TASK REQUIREMENTS –
Return every line from the one with "clear_value σ4" through the one with "have hσ9 : Keeps ps σ σ9 := by", inclusive, exactly as it appears below.

DATA FOR ANALYSIS –

theorem fanSlow_keeps {ps : List Part} {σ : State} (n : Nat) (t : Nat) (s0 : State)
    (hp : ∀ p ∈ [Part.clock, Part.fans, Part.msix, Part.out, Part.reg .stk, Part.reg .tim, Part.rings, Part.stk], p ∈ ps) (h : Keeps ps σ s0) : Keeps ps σ (fanSlow n t s0) := by
  unfold fanSlow
  extract_lets σ1 σ2
  have hσ1 : Keeps ps σ σ1 := by
    unfold σ1
    refine noteSpeed_keeps _ _ (Keeps.sub (by decide) hp) ?_
    refine advanceTo_keeps _ _ (Keeps.sub (by decide) hp) ?_
    exact h
  split
  · refine Keeps.ite (fun _ => ?_) fun _ => ?_
    · refine event_keeps _ _ _ _ (Keeps.sub (by decide) hp) ?_
      refine updFan_keeps _ _ _ (Keeps.sub (by decide) hp) ?_
      exact hσ1
    · exact hσ1
  · exact hσ1

theorem execFanSlow_keeps (fan : Fin 4) (t : DWord) (s : State) :
    ∃ τ, execFanSlow fan t s = .next τ ∧ Keeps [Part.clock, Part.fans, Part.msix, Part.out, Part.reg .stk, Part.reg .tim, Part.rings, Part.stk] s τ := by
  refine Keeps.exec fun ps σ hp h => ?_
  unfold execFanSlow
  refine ⟨_, rfl, ?_⟩
  refine fanSlow_keeps _ _ _ (Keeps.sub (by decide) hp) ?_
  exact h

theorem fanCfgWrite_keeps {ps : List Part} {σ : State} (n : Nat) (v : Word) (s : State)
    (hp : ∀ p ∈ [Part.fans, Part.msix, Part.out, Part.reg .fan, Part.reg .stk, Part.rings, Part.stk], p ∈ ps) (h : Keeps ps σ s) : Keeps ps σ (fanCfgWrite n v s) := by
  unfold fanCfgWrite
  extract_lets σ1 σ2 σ3
  have hσ2 : Keeps ps σ σ2 := by
    unfold σ2
    refine plainPut_keeps _ _ _ (Keeps.sub (by simp) hp) ?_
    refine holdDuty_keeps _ _ (Keeps.sub (by decide) hp) ?_
    exact h
  refine Keeps.ite (fun _ => ?_) fun _ => ?_
  · refine setFan_keeps _ _ _ (Keeps.sub (by decide) hp) ?_
    refine updFan_keeps _ _ _ (Keeps.sub (by decide) hp) ?_
    exact hσ2
  · refine Keeps.ite (fun _ => ?_) fun _ => ?_
    · refine setFan_keeps _ _ _ (Keeps.sub (by decide) hp) ?_
      exact hσ2
    · refine updFan_keeps _ _ _ (Keeps.sub (by decide) hp) ?_
      exact hσ2

theorem execFanModeWrite_keeps (ini : Initiator) (fan : Fin 4) (val : Word) (s : State) :
    ∃ τ, execFanModeWrite ini fan val s = .next τ ∧ Keeps [Part.fans, Part.msix, Part.out, Part.reg .fan, Part.reg .hif, Part.reg .stk, Part.rings, Part.stk] s τ := by
  refine Keeps.exec fun ps σ hp h => ?_
  unfold execFanModeWrite
  refine ⟨_, rfl, ?_⟩
  refine guardWrite_keeps _ _ _ _ _ _ ?_ (Keeps.sub (by simp) hp) ?_
  · intro χ1 τ2 hτ3
    refine fanCfgWrite_keeps _ _ _ (Keeps.sub (by decide) hp) ?_
    exact hτ3
  · exact h

theorem fanCurveWrite_keeps {ps : List Part} {σ : State} (n : Nat) (v : Word) (s : State)
    (hp : ∀ p ∈ [Part.fans, Part.msix, Part.out, Part.reg .fan], p ∈ ps) (h : Keeps ps σ s) : Keeps ps σ (fanCurveWrite n v s) := by
  unfold fanCurveWrite
  refine Keeps.ite (fun _ => ?_) fun _ => ?_
  · refine recordErr_keeps _ _ _ (Keeps.sub (by decide) hp) ?_
    exact h
  · refine fanAutoUpdate_keeps _ _ (Keeps.sub (by decide) hp) ?_
    refine plainPut_keeps _ _ _ (Keeps.sub (by simp) hp) ?_
    refine holdDuty_keeps _ _ (Keeps.sub (by decide) hp) ?_
    exact h

theorem fansOff_keeps {ps : List Part} {σ : State} (s : State)
    (hp : ∀ p ∈ [Part.fans, Part.msix, Part.out, Part.reg .fan, Part.reg .stk, Part.rings, Part.stk], p ∈ ps) (h : Keeps ps σ s) : Keeps ps σ (fansOff s) := by
  unfold fansOff
  refine Keeps.foldl ?_ ?_
  · intro τ1 χ2 hτ3
    extract_lets σ4
    have hσ4 : Keeps ps σ σ4 := by
      unfold σ4
      refine wf_keeps _ _ _ _ _ (Keeps.sub (by simp) hp) ?_
      exact hτ3
    refine Keeps.ite (fun _ => ?_) fun _ => ?_
    · exact hσ4
    · refine setFan_keeps _ _ _ (Keeps.sub (by decide) hp) ?_
      exact hσ4
  · exact h

theorem takeTj_keeps {ps : List Part} {σ : State} (s : State)
    (hp : ∀ p ∈ [Part.reg .thm, Part.thm], p ∈ ps) (h : Keeps ps σ s) : Keeps ps σ (takeTj s) := by
  unfold takeTj
  split
  · extract_lets σ1 σ2 σ3
    refine wn_keeps _ _ _ (Keeps.sub (by decide) hp) ?_
    refine Keeps.set_thm (hp _ (by decide)) ?_
    exact h
  · refine Keeps.set_thm (hp _ (by decide)) ?_
    exact h

theorem holdThr_keeps {ps : List Part} {σ : State} (s : State)
    (hp : ∀ p ∈ [Part.thm], p ∈ ps) (h : Keeps ps σ s) : Keeps ps σ (holdThr s) := by
  unfold holdThr
  refine Keeps.ite (fun _ => ?_) fun _ => ?_
  · exact h
  · refine Keeps.set_thm (hp _ (by decide)) ?_
    exact h

theorem warning_keeps {ps : List Part} {σ : State} (s : State)
    (hp : ∀ p ∈ [Part.msix, Part.out, Part.reg .stk, Part.reg .thm, Part.rings, Part.stk, Part.thm], p ∈ ps) (h : Keeps ps σ s) : Keeps ps σ (warning s) := by
  unfold warning
  extract_lets σ1 σ2 σ3 σ4
  refine Keeps.ite (fun _ => ?_) fun _ => ?_
  · refine raiseIrq_keeps _ _ _ (Keeps.sub (by decide) hp) ?_
    refine raiseAlarm_keeps _ _ _ _ (Keeps.sub (by decide) hp) ?_
    refine inc_keeps _ _ _ (Keeps.sub (by decide) hp) ?_
    refine Keeps.set_thm (hp _ (by decide)) ?_
    exact h
  · refine Keeps.ite (fun _ => ?_) fun _ => ?_
    · refine raiseIrq_keeps _ _ _ (Keeps.sub (by decide) hp) ?_
      refine event_keeps _ _ _ _ (Keeps.sub (by decide) hp) ?_
      refine Keeps.set_thm (hp _ (by decide)) ?_
      exact h
    · exact h

theorem shutdown_keeps {ps : List Part} {σ : State} (s : State)
    (hp : ∀ p ∈ (allRegs ++ [Part.cal, Part.clk, Part.clock, Part.crk, Part.entries, Part.fans, Part.free, Part.fw, Part.gln, Part.glz, Part.hif, Part.ipl, Part.jobs, Part.kln, Part.memory, Part.mil, Part.mot, Part.msix, Part.out, Part.pif, Part.ports, Part.pwr, Part.reads, Part.rings, Part.sag, Part.stk, Part.thm, Part.thr, Part.til, Part.tly, Part.trm, Part.win]), p ∈ ps) (h : Keeps ps σ s) : Keeps ps σ (shutdown s) := by
  unfold shutdown
  extract_lets σ1 σ2 σ3
  have hσ1 : Keeps ps σ σ1 := by
    unfold σ1
    refine raiseAlarm_keeps _ _ _ _ (Keeps.sub (by decide) hp) ?_
    refine wr_keeps _ _ _ (Keeps.sub (by decide) hp) ?_
    exact h
  have hσ2 : Keeps ps σ σ2 := by
    unfold σ2
    refine haltUnits_keeps _ (Keeps.sub (by decide) hp) ?_
    refine graceStart_keeps _ (Keeps.sub (by decide) hp) ?_
    exact hσ1
  refine Keeps.set_thm (hp _ (by decide)) ?_
  exact hσ2

theorem sensorSample_keeps {ps : List Part} {σ : State} (k : Nat) (raw : BitVec 16) (good : Bool) (t : Nat) (s0 : State)
    (hp : ∀ p ∈ (allRegs ++ [Part.cal, Part.clk, Part.clock, Part.crk, Part.entries, Part.fans, Part.free, Part.fw, Part.gln, Part.glz, Part.hif, Part.ipl, Part.jobs, Part.kln, Part.memory, Part.mil, Part.mot, Part.msix, Part.out, Part.pif, Part.ports, Part.pwr, Part.reads, Part.rings, Part.sag, Part.stk, Part.thm, Part.thr, Part.til, Part.tly, Part.trm, Part.win]), p ∈ ps) (h : Keeps ps σ s0) : Keeps ps σ (sensorSample k raw good t s0) := by
  unfold sensorSample
  refine Keeps.ite (fun _ => ?_) fun _ => ?_
  · exact h
  · extract_lets σ1 σ2 σ3 σ4 σ5 σ6 σ7 σ8 σ9 σ10
    have hσ1 : Keeps ps σ σ1 := by
      unfold σ1
      refine advanceTo_keeps _ _ (Keeps.sub (by decide) hp) ?_
      exact h
    have hσ7 : Keeps ps σ σ7 := by
      unfold σ7
      refine Keeps.set_thm (hp _ (by decide)) ?_
      exact hσ1
    have hσ8 : Keeps ps σ σ8 := by
      unfold σ8
      clear_value σ4
      split
      · refine Keeps.ite (fun _ => ?_) fun _ => ?_
        · exact hσ7
        · refine raiseIrq_keeps _ _ _ (Keeps.sub (by decide) hp) ?_
          refine event_keeps _ _ _ _ (Keeps.sub (by decide) hp) ?_
          exact hσ7
      · exact hσ7
    have hσ9 : Keeps ps σ σ9 := by
      unfold σ9
      refine takeTj_keeps _ (Keeps.sub (by decide) hp) ?_
      exact hσ8
    have hσ10 : Keeps ps σ σ10 := by
      unfold σ10
      refine warning_keeps _ (Keeps.sub (by decide) hp) ?_
      exact hσ9
    refine Keeps.ite (fun _ => ?_) fun _ => ?_
    · exact hσ9
    · refine Keeps.ite (fun _ => ?_) fun _ => ?_
      · refine shutdown_keeps _ (Keeps.sub (by decide) hp) ?_
        exact hσ10
      · exact hσ10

TASK ANSWER –
      clear_value σ4
      split
      · refine Keeps.ite (fun _ => ?_) fun _ => ?_
        · exact hσ7
        · refine raiseIrq_keeps _ _ _ (Keeps.sub (by decide) hp) ?_
          refine event_keeps _ _ _ _ (Keeps.sub (by decide) hp) ?_
          exact hσ7
      · exact hσ7
    have hσ9 : Keeps ps σ σ9 := by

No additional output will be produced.